Significant tire falloff also defined last year’s Watkins Glen race, which some attributed to the intense August heat. That theory can largely be put to rest after this weekend. Cooler temperatures in the Finger Lakes region did nothing to slow the degradation — if anything, the combination of NASCAR’s 750-horsepower package and a quicker overall pace contributed to the falloff.
This marked just the second road course outing for the 750-horsepower setup, following its debut at Circuit of the Americas earlier this season. The data from Watkins Glen will be worth monitoring as the series heads to additional road venues later in the year.
Hendrick Motorsports Missing in Action
It wasn’t long ago that Watkins Glen International was practically Hendrick Motorsports’ playground. Kyle Larson, Chase Elliott and William Byron combined for all five NASCAR Cup Series victories at this track from 2018 through 2023. On Sunday, that group was nowhere to be found.
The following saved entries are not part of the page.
/-- `STA`, base form (R301). -/
def execSta (d : BitVec 7) (a : BitVec 7) (f : BitVec 4) (o : BitVec 3) (v : BitVec 3) (s : State) : Out :=
  .next (s.store (.sta d a f o v) .A false false d.toNat f.toNat o.toNat v.toNat)

/-- `STA`, offset form (R301). -/
def execStaOff (d : BitVec 7) (a : BitVec 7) (f : BitVec 4) (o : BitVec 3) (v : BitVec 3) (s : State) : Out :=
  .next (s.store (.staOff d a f o v) .A true false d.toNat f.toNat o.toNat v.toNat)

/-- `STA.P`, base form (R301). -/
def execStaP (d : BitVec 7) (a : BitVec 7) (f : BitVec 4) (o : BitVec 3) (v : BitVec 3) (s : State) : Out :=
  .next (s.store (.staP d a f o v) .A false true d.toNat f.toNat o.toNat v.toNat)

/-- `STA.P`, offset form (R301). -/
def execStaPOff (d : BitVec 7) (a : BitVec 7) (f : BitVec 4) (o : BitVec 3) (v : BitVec 3) (s : State) : Out :=
  .next (s.store (.staPOff d a f o v) .A true true d.toNat f.toNat o.toNat v.toNat)

/-- `STW`, base form (R301). -/
def execStw (d : BitVec 7) (a : BitVec 7) (f : BitVec 4) (o : BitVec 3) (v : BitVec 3) (s : State) : Out :=
  .next (s.store (.stw d a f o v) .W false false d.toNat f.toNat o.toNat v.toNat)

/-- `STW`, offset form (R301). -/
def execStwOff (d : BitVec 7) (a : BitVec 7) (f : BitVec 4) (o : BitVec 3) (v : BitVec 3) (s : State) : Out :=
  .next (s.store (.stwOff d a f o v) .W true false d.toNat f.toNat o.toNat v.toNat)

/-- `STW.P`, base form (R301). -/
def execStwP (d : BitVec 7) (a : BitVec 7) (f : BitVec 4) (o : BitVec 3) (v : BitVec 3) (s : State) : Out :=
  .next (s.store (.stwP d a f o v) .W false true d.toNat f.toNat o.toNat v.toNat)

/-- `STW.P`, offset form (R301). -/
def execStwPOff (d : BitVec 7) (a : BitVec 7) (f : BitVec 4) (o : BitVec 3) (v : BitVec 3) (s : State) : Out :=
  .next (s.store (.stwPOff d a f o v) .W true true d.toNat f.toNat o.toNat v.toNat)

/-- `ATOM`, base form (R306). -/
def execAtom (d : BitVec 7) (a : BitVec 7) (f : BitVec 4) (o : BitVec 3) (v : BitVec 3) (s : State) : Out :=
  .next (s.atomic (.atom d a f o v) .global false false d.toNat f.toNat o.toNat v.toNat)

/-- `ATOM`, offset form (R306). -/
def execAtomOff (d : BitVec 7) (a : BitVec 7) (f : BitVec 4) (o : BitVec 3) (v : BitVec 3) (s : State) : Out :=
  .next (s.atomic (.atomOff d a f o v) .global true false d.toNat f.toNat o.toNat v.toNat)

/-- `ATOMA`, base form (R306). -/
def execAtoma (d : BitVec 7) (a : BitVec 7) (f : BitVec 4) (o : BitVec 3) (v : BitVec 3) (s : State) : Out :=
  .next (s.atomic (.atoma d a f o v) .A false false d.toNat f.toNat o.toNat v.toNat)

/-- `ATOMA`, offset form (R306). -/
def execAtomaOff (d : BitVec 7) (a : BitVec 7) (f : BitVec 4) (o : BitVec 3) (v : BitVec 3) (s : State) : Out :=
  .next (s.atomic (.atomaOff d a f o v) .A true false d.toNat f.toNat o.toNat v.toNat)

/-- `RED`, base form (R304). -/
def execRed (d : BitVec 7) (a : BitVec 7) (f : BitVec 4) (o : BitVec 3) (v : BitVec 3) (s : State) : Out :=
  .next (s.atomic (.red d a f o v) .global false true d.toNat f.toNat o.toNat v.toNat)

/-- `RED`, offset form (R304). -/
def execRedOff (d : BitVec 7) (a : BitVec 7) (f : BitVec 4) (o : BitVec 3) (v : BitVec 3) (s : State) : Out :=
  .next (s.atomic (.redOff d a f o v) .global true true d.toNat f.toNat o.toNat v.toNat)

/-! ### Fences (R193, R308) -/

/-- `FENCE` (R308): an acquire and a release of every active thread at its scope. -/
def State.fence (s : State) (dom : Nat) : State :=
  (s.cur.mask.foldl (fun s t => s.whenReady t [t] fun s => s.closeIv (s.agent s.cur.gid t) dom) s).finish

/-- `FENCE` (R308). -/
def execFence (o : BitVec 3) (v : BitVec 3) (s : State) : Out :=
  .next (s.gate (.fence o v) fun s =>
    match s.scopeDom s.cg.lid (scopeLvl o.toNat v.toNat) with
    | none => s.illegal
    | some dom => s.fence dom)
The warning signs were there in qualifying, where all four HMS entries slotted in below expectations. The race itself was even worse. Byron never had a chance to factor in — he was collected in an incident that broke a right rear toe link on his No. 24 Chevrolet, relegating him to a 36th-place finish three laps down. Larson, Elliott and Alex Bowman crossed the line 23rd, 24th and 25th respectively.
What made the performance particularly alarming was the lack of presence throughout the entire afternoon. None of the three healthy HMS cars were ever a factor strategically or on the timing charts. They barely registered on the FOX broadcast. Elliott even attempted to stay out at the end of Stage One in a bid to score stage points and came up empty there too.
Whether this is a one-off bad weekend at a track that has historically suited their cars or a sign of a deeper setup issue on road courses remains to be seen. However, for an organization that owned Watkins Glen for half a decade, Sunday was a performance that demands answers.